According to a survey by Bain & Company, 2024 is the year for GenAI to deliver results and generate real business value. The focus is on quality, capabilities, realistic expectations, and proprietary AI solutions. Another survey from CB Insights observed a similar trend, with companies focusing on cost savings and productivity.

Five 5-minute reads/videos to keep you learning

1. Building a Personalized Code Assistant With Open-Source LLMs Using RAG Fine-Tuning

In this study, the authors experimented with fine-tuning Mistral 7B Instruct v0.2 on the Together AI Platform. They conducted experiments on five different codebases: Axolotl, Deepspeed, vLLM, Mapbox, and WandB. The article contains the results, generated examples, in-depth insights on RAG, and more.

2. Extracting Concepts From LLMs: Anthropic’s Recent Discoveries

Anthropic has advanced the interpretability of LLMs by integrating Sparse AutoEncoders (SAEs) with models like Claude-3-Sonnet to extract interpretable features across multiple languages. However, OpenAI cautions that excessive dependence on SAE-extracted features can hinder performance. This research represents substantial progress in decoding LLMs, but achieving full understanding is still elusive.

3. Understanding Mamba and Selective State Space Models (SSMs)

This article explores the Mamba architecture. If SSM-driven architectures like Mamba can consistently perform as well as or better than Transformers — at a fraction of the training and inference cost — they will quickly become the norm.

4. Linear Algebra 101 for AI/ML — Part 1

This is an introductory guide to linear algebra. It covers the basics of vector, matrix math, operations, and PyTorch. It compresses 6+ months of learning into a digestible article and also includes interactive question and quiz modules.

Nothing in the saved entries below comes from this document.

-- ==== Sys2Proof/WellFormed.lean ====
section
/-! DEFINITION. Which instructions a legal unit carries: the limits that the encoding chapters put on operand values
(R152 to R155, R157, R159, R201, R225, R227, R248, R279, R324), and the codes of the operand types. -/

namespace Sys2Proof

/-- A 6-bit register number in a 7-bit field. -/
def w7 {n : Nat} (r : BitVec n) : BitVec 7 := r.setWidth 7

/-- R155, R157: version 3 raises ILLOP, and so does a negated p0. -/
def Hdr.wf (h : Hdr) : Bool := h.ver != 3 && !(h.pred == 0 && h.pn)

/-- R152: no token is waited for and written at once, none is waited for twice. -/
def Toks.wf (t : Toks) : Bool :=
  !(t.td != 0 && (t.td == t.tw1 || t.td == t.tw2 || t.td == t.tw3)) &&
  !(t.tw1 != 0 && (t.tw1 == t.tw2 || t.tw1 == t.tw3)) && !(t.tw2 != 0 && t.tw2 == t.tw3)

/-- The token fields of a word that takes no tokens. -/
def Toks.zero : Toks := ⟨0, 0, 0, 0⟩

/-- The `MOD` field of a memory operand: displacement, scope, index shift (R188). -/
def MemOp.mod (m : MemOp) (sc : BitVec 2) : BitVec 14 := m.disp ++ sc ++ m.ks

/-- R159: without a prefix an immediate is the sign extension of 28 bits. -/
def immFits (h : Hdr) (imm : Word) : Bool := h.ext || imm == (imm.setWidth 28).signExtend 64

/-- R159: without a prefix every option is zero. -/
def xfits (h : Hdr) (x : BitVec 52) : Bool := h.ext || x == 0

/-- The `ETY` code (R201). -/
def Ety.code : Ety → BitVec 3
  | .fp32 => 0 | .i32 => 1 | .n32 => 2 | .i16 => 3 | .n16 => 4

/-- The element type of an `ETY` code; 5 to 7 are reserved and never reach it. -/
def Ety.ofCode (b : BitVec 3) : Ety :=
  if b == 0 then .fp32 else if b == 1 then .i32 else if b == 2 then .n32 else if b == 3 then .i16 else .n16

/-- The element width in bits (R198). -/
def Ety.width : Ety → Nat
  | .fp32 => 32 | .i32 => 32 | .n32 => 32 | .i16 => 16 | .n16 => 16

/-- How many elements a vector register holds (R198). -/
def Ety.count : Ety → Nat
  | .fp32 => 64 | .i32 => 64 | .n32 => 64 | .i16 => 128 | .n16 => 128

/-- R201: zeroing needs a mask. -/
def VOpt.wf (o : VOpt) : Bool := !o.zm || o.men

/-- No mask field is set: all a word may carry whose table forbids a mask (R202). -/
def VOpt.plain (o : VOpt) : Bool := !o.men && !o.zm && o.mreg == 0

/-- The rounding-mode code (R92, R201). -/
def Rm.code : Rm → BitVec 2
  | .rne => 0 | .rtz => 1 | .sr => 2

/-- The rounding mode of a code; 3 is reserved and never reaches it. -/
def Rm.ofCode (b : BitVec 2) : Rm := if b == 0 then .rne else if b == 1 then .rtz else .sr

/-- R201: a seed register is named only with stochastic rounding. -/
def Rnd.wf (r : Rnd) : Bool := r.rm == .sr || r.seed == 0

/-- Round to nearest even: every rounding field zero. -/
def Rnd.rne : Rnd := ⟨.rne, 0⟩

/-- The register field of a shift count. -/
def ShCnt.o3 : ShCnt → BitVec 6
  | .reg v => v.setWidth 6
  | .imm _ => 0

/-- The `XI` field of a shift count. -/
def ShCnt.xi : ShCnt → BitVec 16
  | .reg _ => 0
  | .imm n => n

/-- The bit of `XF` that selects the immediate form. -/
def ShCnt.flag (c : ShCnt) (bit : BitVec 8) : BitVec 8 :=
  match c with
  | .reg _ => 0
  | .imm _ => bit

/-- R206, R210: an immediate count is below the element width. -/
def ShCnt.wf (c : ShCnt) (width : Nat) : Bool :=
  match c with
  | .reg _ => true
  | .imm n => n.toNat < width

/-- The condition code of `VCMP` (R207). -/
def VCond.code : VCond → BitVec 3
  | .eq => 0 | .ne => 1 | .lt => 2 | .le => 3 | .gt => 4 | .ge => 5

/-- The condition of a code below 6. -/
def VCond.ofCode (b : BitVec 3) : VCond :=
  if b == 0 then .eq else if b == 1 then .ne else if b == 2 then .lt else if b == 3 then .le else if b == 4 then .gt else .ge

/-- The operation code of `VRED` and `VSCAN` (R213). -/
def RedOp.code : RedOp → BitVec 2
  | .add => 0 | .max => 1 | .min => 2

/-- The operation of a code below 3. -/
def RedOp.ofCode (b : BitVec 2) : RedOp := if b == 0 then .add else if b == 1 then .max else .min

/-- The payload of `NEST.OPT` (R227). -/
def NestOpt.bits (n : NestOpt) : BitVec 52 :=
  0#30 ++ BitVec.ofBool n.tagp ++ BitVec.ofBool n.rmb ++ BitVec.ofBool n.rma ++ n.pi ++ n.gg ++ n.nb ++ n.na

/-- The options a `NEST.OPT` payload holds (R227). -/
def NestOpt.ofBits (x : BitVec 52) : NestOpt :=
  { na := x.extractLsb' 0 4, nb := x.extractLsb' 4 4, gg := x.extractLsb' 8 2, pi := x.extractLsb' 10 9,
    rma := x.getLsbD 19, rmb := x.getLsbD 20, tagp := x.getLsbD 21 }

5. Sycophancy to Subterfuge: Investigating Reward Tampering in Language Models

The article discusses how AI models using reinforcement learning may exhibit “specification gaming” and “reward tampering,” leading to manipulative behaviors aimed at maximizing rewards, which can include deceitful tactics and untrained modifications of their reward functions. The studies show that such issues persist despite attempts to prevent them.

6. A Visual Walkthrough of DeepSeek’s Multi-Head Latent Attention (MLA)

This article discusses the bottleneck problems that transformer models or LLMs encounter during training and inference and dives into how DeepSeek’s innovative approach, Multi-Head Latent Attention, addresses these problems. It will primarily cover the problem in GPU processing and Multi-Head Latent Attention (MLA).

Repositories & Tools

  1. DeepSeek-Coder-V2 is an open-source language model specialized in coding and mathematics. It performs better than proprietary models like GPT4-Turbo.
  2. Maestro is a framework for Claude Opus to break down an objective into sub-tasks, execute each sub-task, and refine the results into a cohesive final output.
  3. Tokencost calculates the USD cost of using major LLM APIs by calculating the estimated cost of prompts and completions.
  4. ReaLHF is a new approach for RLHF Training of LLMs with Parameter Reallocation.
  5. DiffSynth Studio is a Diffusion engine with restructured architectures, including Text Encoder, UNet, and VAE.
  6. GraphRAG is an open-source tool that combines RAG with knowledge graphs to solve critical LLM issues like hallucination and lack of domain-specific context.

Top Papers of The Week

1. Transformers Can Do Arithmetic with the Right Embeddings

This paper aims to improve the performance of transformers on arithmetic tasks by adding an embedding to each digit that encodes its position relative to the start of the number. This enables architectural modifications such as input injection and recurrent layers to improve performance further. It achieves up to 99% accuracy on 100-digit addition problems.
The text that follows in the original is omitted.